_Problem to work on_:
Below are entries. Copy exactly the lines running from the line that holds "kept for it" to the line that holds "def fdbFree (p", with both ends included.

┌──

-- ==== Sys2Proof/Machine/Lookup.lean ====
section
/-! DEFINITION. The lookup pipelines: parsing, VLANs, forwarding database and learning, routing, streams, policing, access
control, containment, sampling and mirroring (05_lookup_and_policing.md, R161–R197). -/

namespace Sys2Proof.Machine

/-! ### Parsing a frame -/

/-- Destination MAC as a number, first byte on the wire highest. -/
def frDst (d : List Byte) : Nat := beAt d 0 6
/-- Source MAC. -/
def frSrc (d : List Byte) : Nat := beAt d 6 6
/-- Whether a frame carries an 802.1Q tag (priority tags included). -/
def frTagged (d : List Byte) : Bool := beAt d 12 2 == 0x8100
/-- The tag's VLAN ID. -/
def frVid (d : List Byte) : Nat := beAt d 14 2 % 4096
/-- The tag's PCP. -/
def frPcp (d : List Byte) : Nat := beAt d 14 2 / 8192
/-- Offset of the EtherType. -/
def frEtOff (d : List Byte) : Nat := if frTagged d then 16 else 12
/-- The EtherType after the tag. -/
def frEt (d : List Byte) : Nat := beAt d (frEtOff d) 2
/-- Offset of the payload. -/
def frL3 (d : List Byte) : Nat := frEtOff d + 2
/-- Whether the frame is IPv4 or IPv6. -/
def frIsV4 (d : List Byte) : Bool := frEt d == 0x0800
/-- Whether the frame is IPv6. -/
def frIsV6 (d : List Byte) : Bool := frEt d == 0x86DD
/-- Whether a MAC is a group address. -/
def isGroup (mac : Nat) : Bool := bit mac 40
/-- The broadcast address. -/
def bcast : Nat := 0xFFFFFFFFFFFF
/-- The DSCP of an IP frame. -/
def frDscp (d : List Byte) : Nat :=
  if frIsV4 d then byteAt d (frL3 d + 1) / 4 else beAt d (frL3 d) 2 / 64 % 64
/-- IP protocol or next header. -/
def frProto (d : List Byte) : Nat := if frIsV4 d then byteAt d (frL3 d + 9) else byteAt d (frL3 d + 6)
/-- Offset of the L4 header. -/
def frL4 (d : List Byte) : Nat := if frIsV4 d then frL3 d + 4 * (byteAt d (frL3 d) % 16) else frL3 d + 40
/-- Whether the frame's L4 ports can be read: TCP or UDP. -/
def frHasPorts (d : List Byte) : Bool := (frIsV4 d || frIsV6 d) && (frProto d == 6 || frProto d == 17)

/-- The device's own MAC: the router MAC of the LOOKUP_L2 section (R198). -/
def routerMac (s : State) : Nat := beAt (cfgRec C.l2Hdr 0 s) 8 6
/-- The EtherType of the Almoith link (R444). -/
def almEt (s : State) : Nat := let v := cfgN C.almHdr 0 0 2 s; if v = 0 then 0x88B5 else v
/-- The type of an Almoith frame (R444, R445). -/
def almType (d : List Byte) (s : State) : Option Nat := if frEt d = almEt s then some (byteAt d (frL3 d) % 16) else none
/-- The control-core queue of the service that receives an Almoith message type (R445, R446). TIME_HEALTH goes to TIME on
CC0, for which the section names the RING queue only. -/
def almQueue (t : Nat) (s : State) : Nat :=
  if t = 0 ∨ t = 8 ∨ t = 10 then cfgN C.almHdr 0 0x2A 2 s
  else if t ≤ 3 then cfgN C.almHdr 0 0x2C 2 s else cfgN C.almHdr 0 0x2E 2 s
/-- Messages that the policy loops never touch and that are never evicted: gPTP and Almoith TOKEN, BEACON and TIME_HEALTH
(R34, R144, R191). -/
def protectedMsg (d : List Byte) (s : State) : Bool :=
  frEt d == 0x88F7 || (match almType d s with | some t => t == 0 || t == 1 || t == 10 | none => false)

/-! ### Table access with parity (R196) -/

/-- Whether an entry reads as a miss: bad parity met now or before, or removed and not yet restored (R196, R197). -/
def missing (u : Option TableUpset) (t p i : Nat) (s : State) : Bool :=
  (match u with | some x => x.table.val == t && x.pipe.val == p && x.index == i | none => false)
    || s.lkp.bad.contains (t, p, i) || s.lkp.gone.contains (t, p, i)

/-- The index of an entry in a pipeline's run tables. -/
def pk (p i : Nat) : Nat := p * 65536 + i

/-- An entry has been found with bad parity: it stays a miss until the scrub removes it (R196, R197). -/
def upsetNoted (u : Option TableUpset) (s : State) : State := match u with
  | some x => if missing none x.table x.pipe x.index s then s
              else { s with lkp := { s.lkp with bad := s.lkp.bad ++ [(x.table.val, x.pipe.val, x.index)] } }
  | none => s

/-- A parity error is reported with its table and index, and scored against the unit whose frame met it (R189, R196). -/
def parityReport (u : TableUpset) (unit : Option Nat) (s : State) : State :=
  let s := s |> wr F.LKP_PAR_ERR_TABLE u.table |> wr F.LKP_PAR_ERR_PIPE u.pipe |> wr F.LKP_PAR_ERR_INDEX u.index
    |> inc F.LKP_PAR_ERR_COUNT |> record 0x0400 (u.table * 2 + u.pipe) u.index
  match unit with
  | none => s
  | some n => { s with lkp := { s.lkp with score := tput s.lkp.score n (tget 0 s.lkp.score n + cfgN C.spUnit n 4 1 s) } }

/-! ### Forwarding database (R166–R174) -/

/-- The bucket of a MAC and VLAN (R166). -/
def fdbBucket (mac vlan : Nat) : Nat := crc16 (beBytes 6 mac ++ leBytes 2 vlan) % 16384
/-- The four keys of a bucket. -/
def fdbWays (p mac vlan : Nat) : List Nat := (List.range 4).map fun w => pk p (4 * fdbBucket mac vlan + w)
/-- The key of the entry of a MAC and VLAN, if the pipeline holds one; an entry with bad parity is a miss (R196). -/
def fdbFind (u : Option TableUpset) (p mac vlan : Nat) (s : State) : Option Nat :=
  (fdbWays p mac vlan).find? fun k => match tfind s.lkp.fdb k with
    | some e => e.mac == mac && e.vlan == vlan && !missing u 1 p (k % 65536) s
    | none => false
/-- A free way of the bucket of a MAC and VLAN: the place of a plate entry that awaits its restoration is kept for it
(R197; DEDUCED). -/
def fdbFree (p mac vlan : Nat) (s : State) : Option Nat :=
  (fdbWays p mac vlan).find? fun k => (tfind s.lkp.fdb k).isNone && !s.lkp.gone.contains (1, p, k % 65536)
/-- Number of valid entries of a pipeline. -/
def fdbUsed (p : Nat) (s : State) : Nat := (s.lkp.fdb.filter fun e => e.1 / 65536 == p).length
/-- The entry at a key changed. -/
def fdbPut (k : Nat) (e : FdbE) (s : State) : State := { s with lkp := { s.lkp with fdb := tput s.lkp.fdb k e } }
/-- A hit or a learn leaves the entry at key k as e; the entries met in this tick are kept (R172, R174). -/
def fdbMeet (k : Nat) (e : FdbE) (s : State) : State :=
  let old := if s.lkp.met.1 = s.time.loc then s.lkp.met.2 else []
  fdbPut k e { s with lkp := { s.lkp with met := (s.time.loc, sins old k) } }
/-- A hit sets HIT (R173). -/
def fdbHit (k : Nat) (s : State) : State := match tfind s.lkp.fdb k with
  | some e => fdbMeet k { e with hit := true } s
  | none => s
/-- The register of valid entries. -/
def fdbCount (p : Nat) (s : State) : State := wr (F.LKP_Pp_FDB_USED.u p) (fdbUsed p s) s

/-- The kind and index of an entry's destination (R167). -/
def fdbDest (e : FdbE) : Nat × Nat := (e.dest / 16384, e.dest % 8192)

└──
┌──

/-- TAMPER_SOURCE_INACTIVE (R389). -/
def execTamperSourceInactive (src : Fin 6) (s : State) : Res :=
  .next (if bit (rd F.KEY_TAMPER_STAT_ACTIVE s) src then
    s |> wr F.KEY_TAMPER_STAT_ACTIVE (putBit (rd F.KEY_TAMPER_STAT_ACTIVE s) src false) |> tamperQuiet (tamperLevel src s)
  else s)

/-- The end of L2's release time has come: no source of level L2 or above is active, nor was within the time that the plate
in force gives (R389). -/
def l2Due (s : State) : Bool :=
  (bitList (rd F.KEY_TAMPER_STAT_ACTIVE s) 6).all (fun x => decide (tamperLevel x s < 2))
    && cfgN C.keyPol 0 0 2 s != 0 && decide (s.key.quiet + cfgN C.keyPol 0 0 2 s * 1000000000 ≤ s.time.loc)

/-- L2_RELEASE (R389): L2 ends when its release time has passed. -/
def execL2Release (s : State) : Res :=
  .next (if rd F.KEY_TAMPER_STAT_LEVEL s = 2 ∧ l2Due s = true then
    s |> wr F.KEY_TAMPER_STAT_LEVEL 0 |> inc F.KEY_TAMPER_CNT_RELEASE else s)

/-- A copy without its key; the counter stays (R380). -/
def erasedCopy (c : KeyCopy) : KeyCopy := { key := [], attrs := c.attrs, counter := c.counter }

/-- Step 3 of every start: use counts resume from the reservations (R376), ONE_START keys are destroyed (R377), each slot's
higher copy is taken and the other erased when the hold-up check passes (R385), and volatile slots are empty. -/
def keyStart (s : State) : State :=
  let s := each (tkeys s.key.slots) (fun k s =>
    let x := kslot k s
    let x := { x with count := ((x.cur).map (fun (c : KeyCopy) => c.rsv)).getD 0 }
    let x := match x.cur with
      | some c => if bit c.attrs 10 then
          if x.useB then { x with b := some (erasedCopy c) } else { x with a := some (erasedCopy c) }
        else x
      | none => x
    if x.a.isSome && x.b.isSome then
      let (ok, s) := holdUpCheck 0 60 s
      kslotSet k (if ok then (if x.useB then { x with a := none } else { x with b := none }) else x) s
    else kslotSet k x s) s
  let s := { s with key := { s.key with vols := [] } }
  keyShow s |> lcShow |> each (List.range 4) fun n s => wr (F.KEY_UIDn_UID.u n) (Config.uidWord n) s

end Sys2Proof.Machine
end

└──
┌──

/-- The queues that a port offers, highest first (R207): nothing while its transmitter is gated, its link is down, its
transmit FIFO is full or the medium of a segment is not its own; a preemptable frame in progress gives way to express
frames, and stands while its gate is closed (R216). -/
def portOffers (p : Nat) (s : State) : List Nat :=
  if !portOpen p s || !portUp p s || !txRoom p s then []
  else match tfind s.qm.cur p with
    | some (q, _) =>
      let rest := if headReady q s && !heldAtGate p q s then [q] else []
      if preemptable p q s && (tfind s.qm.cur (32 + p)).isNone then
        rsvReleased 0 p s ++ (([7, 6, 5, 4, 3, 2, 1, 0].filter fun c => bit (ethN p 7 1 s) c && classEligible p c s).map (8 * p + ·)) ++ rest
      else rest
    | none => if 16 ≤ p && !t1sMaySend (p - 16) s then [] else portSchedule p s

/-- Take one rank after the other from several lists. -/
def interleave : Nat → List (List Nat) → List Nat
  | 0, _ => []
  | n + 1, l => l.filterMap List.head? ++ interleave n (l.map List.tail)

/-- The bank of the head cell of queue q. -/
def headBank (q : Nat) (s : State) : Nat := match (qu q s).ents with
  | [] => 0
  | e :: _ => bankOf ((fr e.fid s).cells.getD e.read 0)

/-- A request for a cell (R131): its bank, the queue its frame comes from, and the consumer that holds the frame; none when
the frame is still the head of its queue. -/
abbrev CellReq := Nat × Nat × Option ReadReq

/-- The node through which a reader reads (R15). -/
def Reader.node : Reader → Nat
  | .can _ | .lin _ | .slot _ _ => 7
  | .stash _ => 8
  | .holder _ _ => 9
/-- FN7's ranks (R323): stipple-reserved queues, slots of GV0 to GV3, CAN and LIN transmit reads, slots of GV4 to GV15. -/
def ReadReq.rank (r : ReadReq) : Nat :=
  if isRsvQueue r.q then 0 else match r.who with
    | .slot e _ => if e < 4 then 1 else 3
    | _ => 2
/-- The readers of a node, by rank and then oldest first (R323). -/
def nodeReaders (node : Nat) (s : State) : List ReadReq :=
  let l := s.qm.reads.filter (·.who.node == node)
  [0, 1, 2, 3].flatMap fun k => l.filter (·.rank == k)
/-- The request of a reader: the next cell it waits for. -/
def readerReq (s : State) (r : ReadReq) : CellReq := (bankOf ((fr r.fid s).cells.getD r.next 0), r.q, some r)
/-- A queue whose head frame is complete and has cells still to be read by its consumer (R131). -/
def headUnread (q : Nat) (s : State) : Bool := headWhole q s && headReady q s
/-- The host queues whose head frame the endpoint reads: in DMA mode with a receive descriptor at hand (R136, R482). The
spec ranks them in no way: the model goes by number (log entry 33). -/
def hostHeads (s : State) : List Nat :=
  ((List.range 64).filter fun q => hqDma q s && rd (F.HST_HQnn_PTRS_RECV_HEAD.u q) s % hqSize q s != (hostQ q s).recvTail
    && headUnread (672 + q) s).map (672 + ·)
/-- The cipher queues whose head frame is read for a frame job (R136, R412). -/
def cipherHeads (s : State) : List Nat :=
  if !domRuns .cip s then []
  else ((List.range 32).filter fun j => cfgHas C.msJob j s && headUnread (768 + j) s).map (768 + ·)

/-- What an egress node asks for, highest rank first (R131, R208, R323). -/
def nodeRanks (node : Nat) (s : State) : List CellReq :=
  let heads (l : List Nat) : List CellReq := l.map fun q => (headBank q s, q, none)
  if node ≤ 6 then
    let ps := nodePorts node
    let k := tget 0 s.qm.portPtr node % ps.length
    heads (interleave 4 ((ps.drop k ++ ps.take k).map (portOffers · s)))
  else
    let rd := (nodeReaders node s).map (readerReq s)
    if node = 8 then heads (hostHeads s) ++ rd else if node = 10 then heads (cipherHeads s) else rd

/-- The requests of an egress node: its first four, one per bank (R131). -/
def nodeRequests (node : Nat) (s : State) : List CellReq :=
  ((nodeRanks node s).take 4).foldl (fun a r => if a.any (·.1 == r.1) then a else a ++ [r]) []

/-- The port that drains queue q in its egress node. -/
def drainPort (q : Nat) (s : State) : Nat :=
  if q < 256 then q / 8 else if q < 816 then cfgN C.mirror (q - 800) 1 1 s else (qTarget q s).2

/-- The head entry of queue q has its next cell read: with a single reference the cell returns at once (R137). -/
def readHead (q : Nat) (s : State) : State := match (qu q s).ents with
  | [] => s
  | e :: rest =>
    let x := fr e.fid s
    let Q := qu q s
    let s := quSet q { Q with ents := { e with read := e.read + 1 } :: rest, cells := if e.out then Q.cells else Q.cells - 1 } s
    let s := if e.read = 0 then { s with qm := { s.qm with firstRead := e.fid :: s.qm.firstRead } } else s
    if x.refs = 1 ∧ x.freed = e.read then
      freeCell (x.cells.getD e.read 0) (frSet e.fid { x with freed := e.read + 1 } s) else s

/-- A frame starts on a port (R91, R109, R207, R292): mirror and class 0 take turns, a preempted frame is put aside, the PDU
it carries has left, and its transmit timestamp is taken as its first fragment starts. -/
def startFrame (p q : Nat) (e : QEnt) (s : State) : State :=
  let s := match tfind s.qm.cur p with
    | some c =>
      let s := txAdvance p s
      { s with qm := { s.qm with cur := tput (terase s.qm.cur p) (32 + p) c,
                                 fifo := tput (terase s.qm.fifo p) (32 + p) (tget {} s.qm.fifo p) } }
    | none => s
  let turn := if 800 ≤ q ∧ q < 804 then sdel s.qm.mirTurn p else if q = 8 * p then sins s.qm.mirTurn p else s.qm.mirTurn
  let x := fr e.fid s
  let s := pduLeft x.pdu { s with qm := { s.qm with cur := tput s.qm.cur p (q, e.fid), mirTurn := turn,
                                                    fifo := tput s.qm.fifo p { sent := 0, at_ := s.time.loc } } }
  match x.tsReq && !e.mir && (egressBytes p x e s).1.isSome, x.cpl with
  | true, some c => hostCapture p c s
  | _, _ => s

└──

_Response_:
/-- A free way of the bucket of a MAC and VLAN: the place of a plate entry that awaits its restoration is kept for it
(R197; DEDUCED). -/
def fdbFree (p mac vlan : Nat) (s : State) : Option Nat :=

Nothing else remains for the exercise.